:: Task objective ::
From the records below, transcribe exactly the lines that begin at the line with "### Shapes -/" and end at the line with "integer source. -/", both included.

(Stored data entries)
-- ==== Sys2Proof/Certificates/Slice0/Obligations.lean ====
section
/-! DEFINITION. The statements for the provers. Each says in its docstring which rules of spec/ it formalises. -/

open Sys2Proof Sys2Proof.Machine

namespace Sys2Proof.Machine

/-! ### Shapes -/

/-- Two integer sources of the instruction's type. -/
def IntPair (mk : Op2 → Instr) (latency : Nat) (sat : Bool) (f : Ty → BitVec 2 → Int → Int → Int) : Prop :=
  ∀ x : Op2, DataRuns (mk x) x.h false (widthOf x.ty.wide) latency [(x.a, x.ty.wide), (x.b, x.ty.wide)] x.d x.ty.wide
    fun _ g _ i t => satResult x.ty (sat && x.sub == 1) (f x.ty x.sub (readInt g x.h i t x.ty x.a) (readInt g x.h i t x.ty x.b))

/-- One integer source. -/
def IntOne (mk : Op1 → Instr) (f : Int → Int) : Prop :=
  ∀ x : Op1, DataRuns (mk x) x.h false (widthOf x.ty.wide) 4 [(x.a, x.ty.wide)] x.d x.ty.wide
    fun _ g _ i t => satResult x.ty (x.sub == 1) (f (readInt g x.h i t x.ty x.a))

/-- Three integer sources. -/
def IntThree (mk : Op3 → Instr) (latency : Nat) (f : Int → Int → Int → Int) : Prop :=
  ∀ x : Op3, DataRuns (mk x) x.h false (widthOf x.ty.wide) latency
    [(x.a, x.ty.wide), (x.b, x.ty.wide), (x.c, x.ty.wide)] x.d x.ty.wide
    fun _ g _ i t => satResult x.ty (x.sub == 1)
      (f (readInt g x.h i t x.ty x.a) (readInt g x.h i t x.ty x.b) (readInt g x.h i t x.ty x.c))

/-- Two bit patterns of the instruction's width. -/
def BitPair (mk : Op2 → Instr) (f : Nat → Nat → Nat → Nat) : Prop :=
  ∀ x : Op2, DataRuns (mk x) x.h false (widthOf x.ty.wide) 4 [(x.a, x.ty.wide), (x.b, x.ty.wide)] x.d x.ty.wide
    fun _ g _ i t => f x.ty.bits (readSrc g x.h i t x.ty.bits x.a) (readSrc g x.h i t x.ty.bits x.b) % 2 ^ x.ty.bits

/-- A value of the instruction's type and a 32-bit count or control word. -/
def Counted (mk : Op2 → Instr) (latency : Nat) (f : Ty → Int → Nat → Int) : Prop :=
  ∀ x : Op2, DataRuns (mk x) x.h false (widthOf x.ty.wide) latency [(x.a, x.ty.wide), (x.b, false)] x.d x.ty.wide
    fun _ g _ i t => extResult x.ty (f x.ty (readInt g x.h i t x.ty x.a) (readSrc g x.h i t 32 x.b))

/-- A count of a source's bits. -/
def BitsCounted (mk : Op1 → Instr) (f : Nat → Nat → Nat) : Prop :=
  ∀ x : Op1, DataRuns (mk x) x.h false (widthOf x.ty.wide) 6 [(x.a, x.ty.wide)] x.d false
    fun _ g _ i t => f x.ty.bits (readSrc g x.h i t x.ty.bits x.a)

/-- A bit pattern of the instruction's width. -/
def BitsOne (mk : Op1 → Instr) (latency : Nat) (f : Nat → Nat → Nat) : Prop :=
  ∀ x : Op1, DataRuns (mk x) x.h false (widthOf x.ty.wide) latency [(x.a, x.ty.wide)] x.d x.ty.wide
    fun _ g _ i t => f x.ty.bits (readSrc g x.h i t x.ty.bits x.a)

/-- Two floating sources under a MOD field: the exact result, rounded once. -/
def FloatPair (mk : FOp2 → Instr) (latency : Nat) (op : RM → FVal → FVal → FVal) : Prop :=
  ∀ x : FOp2, DataRuns (mk x) x.h false .w32 latency [(x.a, false), (x.b, false)] x.d false
    fun _ g _ i t =>
      let c := modeOf g.fmt x.m
      froundF x.ty c.m c.s c.f (op c.m (readVal g x.h i t x.ty c.f x.a) (readVal g x.h i t x.ty c.f x.b))

/-- A special function. -/
def SpecialOne (mk : FOp1 → Instr) (fn : SpecFn) : Prop :=
  ∀ x : FOp1, DataRuns (mk x) x.h false .w32 16 [(x.a, false)] x.d false
    fun _ g _ i t =>
      let c := modeOf g.fmt x.m
      specResult fn x.ty c.m c.s c.f (readCode g x.h i t x.ty x.a)

/-- An FP32 code of an infinity. -/
def isInfCode (y : Nat) : Prop := y % 2 ^ 31 = 0x7F800000

/-- A source for which R199's table gives the result: NaN, an infinity or a zero. -/
def tableInput : FVal → Prop
  | .fin _ m _ => m = 0
  | _ => True

/-- y is one of the two FP32 values that bracket an exact value that is not negative, or is not positive (R198). -/
def Brackets (x : FVal) (neg : Bool) (y : Nat) : Prop :=
  y = fround .f32 .rz false x ∨ y = fround .f32 (if neg then .rdn else .rup) false x

/-- What R198's bounds and R199's table let y be for a source widened to FP32. Values of real functions are in fixed point with 128
bits of fraction, near zero and near their limits a value just inside; y is in the bound about that value, or is that value rounded to
nearest (log 6). -/
def SpecAllowed (fn : SpecFn) (a : FVal) (y : Nat) : Prop :=
  match fn, a with
  | _, .nan => y = nanCode .f32
  | .rcp, .inf neg => y = signBit .f32 neg
  | .rcp, .fin neg m e =>
    let q := fdivide (.fin false 1 0) (.fin neg m e)
    (m = 0 → y = signBit .f32 neg + 0x7F800000) ∧
    (m ≠ 0 → m = 2 ^ m.log2 → y = fround .f32 .rne false q) ∧
    (m ≠ 0 → m ≠ 2 ^ m.log2 → y = fround .f32 .rz false q ∨
      y = (match q with | .fin n _ _ => fround .f32 (if n then .rdn else .rup) false q | _ => fround .f32 .rz false q) ∨
      (leadOf m e < -128 ∧ y = signBit .f32 neg + 0x7F800000))
  | .rsq, .inf neg => y = if neg then nanCode .f32 else 0
  | .rsq, .fin neg m e =>
    let w := m * 2 ^ (if e % 2 = 0 then 0 else 1)
    let odd : Nat := if e % 2 = 0 then 0 else 1
    (m = 0 → y = signBit .f32 neg + 0x7F800000) ∧
    (m ≠ 0 → neg = true → y = nanCode .f32) ∧
    (m ≠ 0 → neg = false → ∃ r, r = isqrt (2 ^ 200 / w) ∧
      Brackets (.fin false (2 * r + (if r * r * w = 2 ^ 200 then 0 else 1)) (-100 - (e - odd) / 2 - 1)) false y)
  | .ex2, .inf neg => y = if neg then 0 else 0x7F800000
  | .ex2, .fin neg m e =>
    let big := leadOf m e ≥ 8 ∨ (neg = false ∧ magCmp m e 128 0 ≠ .lt)
    let tiny := neg = true ∧ magCmp m e 150 0 = .gt
    let whole := (e ≥ 0 ∨ m % 2 ^ (-e).toNat = 0) ∧ -149 ≤ toIntegral .rz neg m e
    let x := floorFx neg m e
    let w : Int := (2 ^ fxBits : Nat)
    let v : FVal := .fin false (2 * exp2Frac (x % w).toNat + 1) (x / w - fxBits - 1)
    (m = 0 → y = 0x3F800000) ∧
    (m ≠ 0 → big → y = if neg then 0 else 0x7F800000) ∧
    (m ≠ 0 → ¬ big → tiny → y = 0) ∧
    (m ≠ 0 → ¬ big → ¬ tiny → whole → y = fround .f32 .rne false (.fin false 1 (toIntegral .rz neg m e))) ∧
    (m ≠ 0 → ¬ big → ¬ tiny → ¬ whole → within2ulp v y = true ∨ y = fround .f32 .rne false v)
  | .lg2, .inf neg => y = if neg then nanCode .f32 else 0x7F800000
  | .lg2, .fin neg m e =>
    let l := leadOf m e
    let v : Int := l * (2 ^ fxBits : Nat) + (log2Frac 90 (m * 2 ^ (fxBits - m.log2)) 0 * 2 ^ (fxBits - 90) : Nat)
    let x : FVal := .fin (decide (v < 0)) v.natAbs (-fxBits)
    let mid := magCmp m e 1 (-1) ≠ .lt ∧ magCmp m e 2 0 ≠ .gt
    (m = 0 → y = 0xFF800000) ∧
    (m ≠ 0 → neg = true → y = nanCode .f32) ∧
    (m ≠ 0 → neg = false → m = 2 ^ m.log2 → y = fround .f32 .rne false (fint l)) ∧
    (m ≠ 0 → neg = false → m ≠ 2 ^ m.log2 → mid → withinAbs x (-22) y = true ∨ y = fround .f32 .rne false x) ∧
    (m ≠ 0 → neg = false → m ≠ 2 ^ m.log2 → ¬ mid → within2ulp x y = true ∨ y = fround .f32 .rne false x)
  | .sin, .inf _ => y = nanCode .f32
  | .cos, .inf _ => y = nanCode .f32
  | .sin, .fin neg m e =>
    let v := if leadOf m e < -28 then justInside neg m e else fxVal (trigFx false (toFx neg m e))
    (m = 0 → y = signBit .f32 neg) ∧
    (m ≠ 0 → magCmp m e (2 ^ 20) 0 = .gt → y % 2 ^ 31 ≤ 0x3F800000) ∧
    (m ≠ 0 → magCmp m e (2 ^ 20) 0 ≠ .gt →
      withinAbs v (-21) y = true ∨ y = fround .f32 .rne false v)
  | .cos, .fin neg m e =>
    let v := if leadOf m e < -28 then justInside false 1 0 else fxVal (trigFx true (toFx neg m e))
    (m = 0 → y = 0x3F800000) ∧
    (m ≠ 0 → magCmp m e (2 ^ 20) 0 = .gt → y % 2 ^ 31 ≤ 0x3F800000) ∧
    (m ≠ 0 → magCmp m e (2 ^ 20) 0 ≠ .gt →
      withinAbs v (-21) y = true ∨ y = fround .f32 .rne false v)
  | .tanh, .inf neg => y = signBit .f32 neg + 0x3F800000
  | .tanh, .fin neg m e =>
    let v := if leadOf m e < -28 then justInside neg m e else if leadOf m e ≥ 5 then justInside neg 1 0
      else fxVal (tanhFx (toFx neg m e))
    (m = 0 → y = signBit .f32 neg) ∧
    (m ≠ 0 → (withinAbs v (-21) y = true ∧ y % 2 ^ 31 ≤ 0x3F800000) ∨ y = fround .f32 .rne false v)

/-- A code of the instruction's type, taken bit by bit. -/
def CodeOne (mk : Op1 → Instr) (f : Ty → Nat → Nat) : Prop :=
  ∀ x : Op1, DataRuns (mk x) x.h false .w32 6 [(x.a, false)] x.d false
    fun _ g _ i t => f x.ty (readCode g x.h i t x.ty x.a)

/-- The lesser or greater of two codes, flushed under the format register. -/
def Extreme (mk : Op2 → Instr) (pickB : Ordering → Bool) : Prop :=
  ∀ x : Op2, DataRuns (mk x) x.h false .w32 6 [(x.a, false), (x.b, false)] x.d false
    fun _ g _ i t =>
      let f := fmtFtz g.fmt
      extremum x.ty (flushCode x.ty f (readCode g x.h i t x.ty x.a)) (flushCode x.ty f (readCode g x.h i t x.ty x.b)) pickB

/-- A conversion under a MOD field. -/
def Converted (mk : CvtOp → Instr) (w : CvtOp → Width) (wideSrc wideDst : CvtOp → Bool)
    (val : CvtOp → Mode → Group → Nat → Nat → Nat) : Prop :=
  ∀ x : CvtOp, DataRuns (mk x) x.h false (w x) 6 [(x.a, wideSrc x)] x.d (wideDst x)
    fun _ g _ i t => val x (modeOf g.fmt x.m) g i t

end Sys2Proof.Machine

/-- For each of the eight instructions, every operand form and both sides: the instruction completes, each lane that takes part (or the uniform register) holds the exact sum, difference, product, upper product, quotient, remainder, least or greatest value brought to the type (clamped under .sat), due as VER says; every other register place, the mask, the flags, the special registers and all memory are unchanged and only the program counter moves past the instruction. (R33, R34, R118, R173, R174, R175, R176) -/
def Obligations.IntegerPairsAddSubtractMultiplyDivide : Prop :=
  IntPair .iadd 4 true (fun _ _ a b => a + b) ∧
  IntPair .isub 4 true (fun _ _ a b => a - b) ∧
  IntPair .imul 6 true (fun _ _ a b => a * b) ∧
  IntPair .imulh 6 false (fun t _ a b => Int.fdiv (a * b) ((2 ^ t.bits : Nat) : Int)) ∧
  IntPair .idiv 24 false (fun t sub a b =>
    if b = 0 then (if t.isI then -1 else ((2 ^ t.bits : Nat) : Int) - 1)
    else if sub == 1 then Int.fdiv a b else Int.tdiv a b) ∧
  IntPair .irem 24 false (fun t sub a b =>
    if b = 0 then a
    else a - (if b = 0 then (if t.isI then -1 else ((2 ^ t.bits : Nat) : Int) - 1)
      else if sub == 1 then Int.fdiv a b else Int.tdiv a b) * b) ∧
  IntPair .imin 4 false (fun _ _ a b => min a b) ∧
  IntPair .imax 4 false (fun _ _ a b => max a b)

/-- For each of the four instructions: it completes, each lane that takes part (or the uniform register) holds the exact result brought to the type (clamped under .sat), and nothing but the destination, the latches and the program counter differs. (R33, R34, R118, R173, R174, R175) -/
def Obligations.IntegerOnesAndThrees : Prop :=
  IntOne .ineg (fun a => -a) ∧
  IntOne .iabs (fun a => a.natAbs) ∧
  IntThree .iadd3 4 (fun a b c => a + b + c) ∧
  IntThree .imad 6 (fun a b c => a * b + c)

/-- For each of the nine instructions: it completes and each lane that takes part (or the uniform register) holds the bit pattern; a shift by the width or more gives zero (SHL, SHR) or copies of the sign (SAR), and ROL takes its count modulo the width. (R33, R34, R118, R173, R174, R178) -/
def Obligations.BitwiseAndShifts : Prop :=
  BitPair .and (fun _ a b => a &&& b) ∧
  BitPair .or (fun _ a b => a ||| b) ∧
  BitPair .xor (fun _ a b => a ^^^ b) ∧
  BitPair .andn (fun w a b => a &&& (2 ^ w - 1 - b)) ∧
  BitsOne .not 4 (fun w a => 2 ^ w - 1 - a) ∧
  Counted .shl 4 (fun t a n => if n ≥ t.bits then 0 else a * ((2 ^ n : Nat) : Int)) ∧
  Counted .shr 4 (fun t a n => if n ≥ t.bits then 0 else Int.fdiv a ((2 ^ n : Nat) : Int)) ∧
  Counted .sar 4 (fun t a n => Int.fdiv a ((2 ^ min n t.bits : Nat) : Int)) ∧
  Counted .rol 4 (fun t a n => rolNat t.bits a.toNat n)

/-- For each of the seven instructions: it completes; counts are written as 32-bit values; BFX and BFI take position and length from the control word, a length above the width counting as the width and a BFX of length zero giving zero; PERM gathers bytes by nibble. (R33, R34, R118, R174, R178, R179, R180) -/
def Obligations.BitCountsAndFields : Prop :=
  BitsCounted .popc popNat ∧
  BitsCounted .clz clzNat ∧
  BitsCounted .ctz ctzNat ∧
  BitsOne .brev 6 brevNat ∧
  Counted .bfx 6 (fun t a c =>
    let len := min (c / 256 % 256) t.bits
    if len = 0 then 0
    else
      let x := ((a / ((2 ^ (c % 256) : Nat) : Int)) % ((2 ^ len : Nat) : Int)).toNat
      if t.isI then sextInt len x else x) ∧
  (∀ x : Op3, DataRuns (.bfi x) x.h false (widthOf x.ty.wide) 6 [(x.a, x.ty.wide), (x.b, x.ty.wide), (x.c, false)] x.d x.ty.wide
    fun _ g _ i t =>
      let w := x.ty.bits
      let c := readSrc g x.h i t 32 x.c
      let m := ((2 ^ min (c / 256 % 256) w - 1) * 2 ^ (c % 256)) % 2 ^ w
      (readSrc g x.h i t w x.a &&& (2 ^ w - 1 - m)) ||| ((readSrc g x.h i t w x.b * 2 ^ (c % 256)) % 2 ^ w &&& m)) ∧
  (∀ x : Op3, DataRuns (.perm x) x.h false .w32 6 [(x.a, false), (x.b, false), (x.c, false)] x.d false
    fun _ g _ i t => permNat (readSrc g x.h i t 32 x.a) (readSrc g x.h i t 32 x.b) (readSrc g x.h i t 32 x.c))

:: Final answer ::
/-! ### Shapes -/

/-- Two integer sources of the instruction's type. -/
def IntPair (mk : Op2 → Instr) (latency : Nat) (sat : Bool) (f : Ty → BitVec 2 → Int → Int → Int) : Prop :=
  ∀ x : Op2, DataRuns (mk x) x.h false (widthOf x.ty.wide) latency [(x.a, x.ty.wide), (x.b, x.ty.wide)] x.d x.ty.wide
    fun _ g _ i t => satResult x.ty (sat && x.sub == 1) (f x.ty x.sub (readInt g x.h i t x.ty x.a) (readInt g x.h i t x.ty x.b))

/-- One integer source. -/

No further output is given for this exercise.